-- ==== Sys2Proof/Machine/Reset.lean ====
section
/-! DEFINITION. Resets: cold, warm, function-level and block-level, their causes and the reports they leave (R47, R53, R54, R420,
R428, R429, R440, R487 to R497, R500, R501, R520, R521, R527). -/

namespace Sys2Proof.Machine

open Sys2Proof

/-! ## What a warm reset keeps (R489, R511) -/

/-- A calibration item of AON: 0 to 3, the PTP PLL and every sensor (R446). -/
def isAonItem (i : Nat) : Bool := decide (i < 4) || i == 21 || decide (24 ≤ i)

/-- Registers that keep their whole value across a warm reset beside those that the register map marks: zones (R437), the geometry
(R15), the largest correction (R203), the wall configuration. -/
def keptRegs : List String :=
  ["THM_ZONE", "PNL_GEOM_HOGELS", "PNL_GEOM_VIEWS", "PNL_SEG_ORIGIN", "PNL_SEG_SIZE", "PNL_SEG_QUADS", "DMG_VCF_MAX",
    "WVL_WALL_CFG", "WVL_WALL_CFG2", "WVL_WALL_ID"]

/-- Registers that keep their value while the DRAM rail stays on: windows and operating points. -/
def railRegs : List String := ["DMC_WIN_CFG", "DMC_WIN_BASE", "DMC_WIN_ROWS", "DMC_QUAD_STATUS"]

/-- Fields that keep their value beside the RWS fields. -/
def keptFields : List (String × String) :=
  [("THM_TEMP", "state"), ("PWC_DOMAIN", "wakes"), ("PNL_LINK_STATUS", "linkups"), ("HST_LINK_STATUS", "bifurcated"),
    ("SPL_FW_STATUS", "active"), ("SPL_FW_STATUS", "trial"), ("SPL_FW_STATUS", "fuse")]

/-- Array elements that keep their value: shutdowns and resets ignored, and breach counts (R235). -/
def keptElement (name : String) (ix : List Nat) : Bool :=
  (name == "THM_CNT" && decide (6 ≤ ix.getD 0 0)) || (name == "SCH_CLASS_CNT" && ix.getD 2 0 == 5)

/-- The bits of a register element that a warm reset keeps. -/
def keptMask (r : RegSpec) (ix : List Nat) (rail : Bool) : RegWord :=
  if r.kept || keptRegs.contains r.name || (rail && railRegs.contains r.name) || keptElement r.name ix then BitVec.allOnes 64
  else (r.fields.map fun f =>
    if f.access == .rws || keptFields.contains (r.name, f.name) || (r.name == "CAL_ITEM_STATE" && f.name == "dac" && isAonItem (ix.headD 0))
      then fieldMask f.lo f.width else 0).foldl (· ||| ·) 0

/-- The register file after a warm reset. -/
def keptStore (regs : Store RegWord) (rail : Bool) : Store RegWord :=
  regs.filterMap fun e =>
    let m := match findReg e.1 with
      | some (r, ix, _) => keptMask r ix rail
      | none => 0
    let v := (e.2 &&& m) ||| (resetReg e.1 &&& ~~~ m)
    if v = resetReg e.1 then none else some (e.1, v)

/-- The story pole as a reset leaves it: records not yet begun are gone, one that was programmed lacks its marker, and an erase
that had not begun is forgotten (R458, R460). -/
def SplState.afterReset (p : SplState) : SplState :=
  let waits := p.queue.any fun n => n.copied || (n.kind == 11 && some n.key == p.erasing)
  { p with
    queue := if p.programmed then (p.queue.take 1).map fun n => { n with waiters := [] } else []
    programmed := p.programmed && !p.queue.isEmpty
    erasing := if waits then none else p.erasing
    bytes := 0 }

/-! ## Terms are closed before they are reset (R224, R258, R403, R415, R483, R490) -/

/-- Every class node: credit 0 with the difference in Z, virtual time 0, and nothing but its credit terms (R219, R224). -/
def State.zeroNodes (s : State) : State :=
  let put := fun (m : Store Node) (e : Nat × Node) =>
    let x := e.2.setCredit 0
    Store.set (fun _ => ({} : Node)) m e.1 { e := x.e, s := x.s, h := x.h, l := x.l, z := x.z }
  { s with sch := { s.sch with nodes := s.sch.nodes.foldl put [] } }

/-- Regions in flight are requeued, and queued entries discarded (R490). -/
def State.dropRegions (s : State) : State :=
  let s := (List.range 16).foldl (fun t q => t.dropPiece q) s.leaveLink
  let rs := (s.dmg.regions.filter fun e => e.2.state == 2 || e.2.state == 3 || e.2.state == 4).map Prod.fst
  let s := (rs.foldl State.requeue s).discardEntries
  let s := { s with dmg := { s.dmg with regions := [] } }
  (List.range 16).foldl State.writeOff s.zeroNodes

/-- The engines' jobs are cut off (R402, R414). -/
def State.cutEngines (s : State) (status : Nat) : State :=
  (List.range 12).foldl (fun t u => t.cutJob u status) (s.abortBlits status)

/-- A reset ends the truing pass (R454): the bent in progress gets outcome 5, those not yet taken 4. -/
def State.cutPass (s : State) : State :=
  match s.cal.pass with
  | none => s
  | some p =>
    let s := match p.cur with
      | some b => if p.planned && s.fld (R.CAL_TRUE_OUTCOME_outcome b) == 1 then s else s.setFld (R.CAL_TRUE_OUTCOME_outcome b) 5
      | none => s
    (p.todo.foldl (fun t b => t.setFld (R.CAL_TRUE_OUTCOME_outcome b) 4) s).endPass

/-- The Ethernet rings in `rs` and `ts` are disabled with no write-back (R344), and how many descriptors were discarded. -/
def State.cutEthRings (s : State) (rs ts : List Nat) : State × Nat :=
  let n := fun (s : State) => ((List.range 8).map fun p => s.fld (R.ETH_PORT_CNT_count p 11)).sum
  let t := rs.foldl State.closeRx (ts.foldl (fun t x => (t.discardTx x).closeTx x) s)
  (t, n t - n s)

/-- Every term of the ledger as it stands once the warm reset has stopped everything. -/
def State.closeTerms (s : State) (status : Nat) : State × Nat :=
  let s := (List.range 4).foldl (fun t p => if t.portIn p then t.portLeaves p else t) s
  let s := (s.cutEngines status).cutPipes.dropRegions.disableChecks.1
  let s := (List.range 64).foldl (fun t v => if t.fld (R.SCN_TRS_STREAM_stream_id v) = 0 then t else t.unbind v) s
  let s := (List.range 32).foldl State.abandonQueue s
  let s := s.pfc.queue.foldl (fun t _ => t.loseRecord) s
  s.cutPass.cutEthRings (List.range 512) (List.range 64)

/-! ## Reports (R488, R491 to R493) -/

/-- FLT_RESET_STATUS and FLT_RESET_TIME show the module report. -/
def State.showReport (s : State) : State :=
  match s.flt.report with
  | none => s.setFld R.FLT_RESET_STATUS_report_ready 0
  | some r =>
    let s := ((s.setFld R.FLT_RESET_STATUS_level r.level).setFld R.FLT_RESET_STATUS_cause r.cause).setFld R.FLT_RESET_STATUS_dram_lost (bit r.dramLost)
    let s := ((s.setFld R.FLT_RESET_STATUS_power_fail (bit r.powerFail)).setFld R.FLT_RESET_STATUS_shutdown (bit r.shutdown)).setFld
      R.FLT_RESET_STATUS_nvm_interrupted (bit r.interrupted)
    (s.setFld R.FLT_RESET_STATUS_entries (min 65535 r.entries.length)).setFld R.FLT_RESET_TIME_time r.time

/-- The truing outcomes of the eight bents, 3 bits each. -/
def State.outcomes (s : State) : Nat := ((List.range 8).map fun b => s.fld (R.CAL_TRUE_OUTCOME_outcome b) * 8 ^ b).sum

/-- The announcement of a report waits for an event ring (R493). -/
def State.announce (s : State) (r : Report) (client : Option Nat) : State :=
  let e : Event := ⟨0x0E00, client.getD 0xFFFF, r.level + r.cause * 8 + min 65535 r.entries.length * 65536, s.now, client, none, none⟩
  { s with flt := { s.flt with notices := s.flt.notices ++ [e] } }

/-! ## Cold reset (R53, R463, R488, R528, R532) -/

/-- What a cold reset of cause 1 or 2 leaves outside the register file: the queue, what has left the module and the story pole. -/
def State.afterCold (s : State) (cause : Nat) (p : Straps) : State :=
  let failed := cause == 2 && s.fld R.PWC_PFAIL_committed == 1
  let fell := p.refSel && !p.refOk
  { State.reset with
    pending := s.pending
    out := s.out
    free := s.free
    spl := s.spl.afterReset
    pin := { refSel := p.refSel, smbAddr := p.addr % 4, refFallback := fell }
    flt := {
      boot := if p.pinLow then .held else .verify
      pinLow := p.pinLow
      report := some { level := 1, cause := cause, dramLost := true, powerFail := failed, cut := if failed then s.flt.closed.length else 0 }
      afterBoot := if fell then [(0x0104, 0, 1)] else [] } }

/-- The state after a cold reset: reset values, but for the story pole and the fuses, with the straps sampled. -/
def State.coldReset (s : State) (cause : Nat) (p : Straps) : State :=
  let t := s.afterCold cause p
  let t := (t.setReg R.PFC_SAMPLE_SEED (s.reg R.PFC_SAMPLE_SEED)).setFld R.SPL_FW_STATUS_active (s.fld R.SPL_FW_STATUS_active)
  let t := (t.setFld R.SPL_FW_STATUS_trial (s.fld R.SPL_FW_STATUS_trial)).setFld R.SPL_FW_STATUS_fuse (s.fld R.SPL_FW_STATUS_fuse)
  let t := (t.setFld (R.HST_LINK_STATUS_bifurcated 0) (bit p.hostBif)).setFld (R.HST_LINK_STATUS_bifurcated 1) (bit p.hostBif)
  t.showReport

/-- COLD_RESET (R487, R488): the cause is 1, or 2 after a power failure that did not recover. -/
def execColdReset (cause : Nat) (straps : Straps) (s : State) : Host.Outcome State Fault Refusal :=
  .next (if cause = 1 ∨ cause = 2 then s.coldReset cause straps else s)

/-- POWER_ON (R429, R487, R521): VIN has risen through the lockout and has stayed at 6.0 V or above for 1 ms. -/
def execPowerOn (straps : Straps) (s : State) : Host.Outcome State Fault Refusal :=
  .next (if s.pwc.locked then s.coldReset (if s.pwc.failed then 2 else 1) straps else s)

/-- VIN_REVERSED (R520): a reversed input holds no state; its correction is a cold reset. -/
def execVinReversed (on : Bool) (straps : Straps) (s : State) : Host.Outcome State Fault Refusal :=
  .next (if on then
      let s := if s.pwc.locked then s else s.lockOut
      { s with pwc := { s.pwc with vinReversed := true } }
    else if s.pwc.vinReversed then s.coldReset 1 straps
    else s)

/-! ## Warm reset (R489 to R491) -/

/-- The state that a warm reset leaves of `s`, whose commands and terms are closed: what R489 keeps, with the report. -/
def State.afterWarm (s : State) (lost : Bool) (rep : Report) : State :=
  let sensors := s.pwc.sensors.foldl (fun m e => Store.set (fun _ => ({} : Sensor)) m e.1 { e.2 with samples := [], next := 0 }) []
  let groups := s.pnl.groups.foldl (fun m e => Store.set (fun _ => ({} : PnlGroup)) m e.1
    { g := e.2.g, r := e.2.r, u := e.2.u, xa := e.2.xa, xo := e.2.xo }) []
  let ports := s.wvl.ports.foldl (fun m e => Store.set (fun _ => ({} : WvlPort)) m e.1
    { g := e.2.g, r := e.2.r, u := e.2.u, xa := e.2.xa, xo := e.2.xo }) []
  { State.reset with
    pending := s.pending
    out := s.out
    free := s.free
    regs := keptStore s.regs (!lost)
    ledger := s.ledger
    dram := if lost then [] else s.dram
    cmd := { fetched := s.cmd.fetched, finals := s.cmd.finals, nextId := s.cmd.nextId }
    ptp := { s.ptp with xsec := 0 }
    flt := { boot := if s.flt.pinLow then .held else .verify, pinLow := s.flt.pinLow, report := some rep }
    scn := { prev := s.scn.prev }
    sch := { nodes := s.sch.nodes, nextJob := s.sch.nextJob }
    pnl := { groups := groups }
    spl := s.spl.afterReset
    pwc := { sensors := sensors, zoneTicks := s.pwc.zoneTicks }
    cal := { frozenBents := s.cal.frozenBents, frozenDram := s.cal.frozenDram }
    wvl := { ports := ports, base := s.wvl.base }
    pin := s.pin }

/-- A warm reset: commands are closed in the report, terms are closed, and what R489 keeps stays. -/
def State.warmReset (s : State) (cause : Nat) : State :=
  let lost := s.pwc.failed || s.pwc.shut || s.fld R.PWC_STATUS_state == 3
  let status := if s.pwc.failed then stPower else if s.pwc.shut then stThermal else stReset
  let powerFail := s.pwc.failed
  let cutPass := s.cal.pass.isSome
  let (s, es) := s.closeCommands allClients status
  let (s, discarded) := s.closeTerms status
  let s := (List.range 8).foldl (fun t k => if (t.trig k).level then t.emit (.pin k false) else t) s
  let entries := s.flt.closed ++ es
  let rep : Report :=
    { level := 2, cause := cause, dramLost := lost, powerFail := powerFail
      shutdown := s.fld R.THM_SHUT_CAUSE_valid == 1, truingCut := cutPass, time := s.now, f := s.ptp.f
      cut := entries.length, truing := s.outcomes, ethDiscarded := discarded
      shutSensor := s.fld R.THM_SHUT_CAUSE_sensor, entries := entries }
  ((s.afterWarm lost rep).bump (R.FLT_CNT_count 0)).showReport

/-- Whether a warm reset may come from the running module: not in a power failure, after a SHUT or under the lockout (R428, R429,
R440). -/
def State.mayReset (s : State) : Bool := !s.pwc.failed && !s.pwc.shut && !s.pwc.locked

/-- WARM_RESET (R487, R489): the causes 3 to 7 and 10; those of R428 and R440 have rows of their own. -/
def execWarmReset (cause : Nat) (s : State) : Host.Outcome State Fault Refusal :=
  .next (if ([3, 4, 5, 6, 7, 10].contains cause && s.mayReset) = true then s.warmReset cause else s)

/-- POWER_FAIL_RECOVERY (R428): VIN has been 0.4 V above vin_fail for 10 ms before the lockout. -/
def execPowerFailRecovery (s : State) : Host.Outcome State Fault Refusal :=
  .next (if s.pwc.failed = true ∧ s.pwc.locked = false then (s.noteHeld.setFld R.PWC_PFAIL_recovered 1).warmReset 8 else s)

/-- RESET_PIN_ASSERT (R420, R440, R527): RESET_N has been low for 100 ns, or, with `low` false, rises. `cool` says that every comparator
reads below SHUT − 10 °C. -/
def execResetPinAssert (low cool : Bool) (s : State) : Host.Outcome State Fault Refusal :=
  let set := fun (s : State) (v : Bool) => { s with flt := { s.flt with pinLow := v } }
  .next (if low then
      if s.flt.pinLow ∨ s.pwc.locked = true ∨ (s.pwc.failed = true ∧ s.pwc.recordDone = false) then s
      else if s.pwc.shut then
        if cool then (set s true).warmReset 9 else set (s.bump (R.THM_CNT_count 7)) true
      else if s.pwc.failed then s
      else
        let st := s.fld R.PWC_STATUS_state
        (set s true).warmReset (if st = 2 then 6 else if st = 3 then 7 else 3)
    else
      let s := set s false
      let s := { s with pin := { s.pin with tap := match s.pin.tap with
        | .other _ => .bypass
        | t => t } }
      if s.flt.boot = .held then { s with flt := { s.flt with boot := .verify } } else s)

_ _ _ _ _

**Instructions for the task:** Where a line in the material above holds "cutEthRings", copy that line.

**Written answer:**
def State.cutEthRings (s : State) (rs ts : List Nat) : State × Nat :=
  s.cutPass.cutEthRings (List.range 512) (List.range 64)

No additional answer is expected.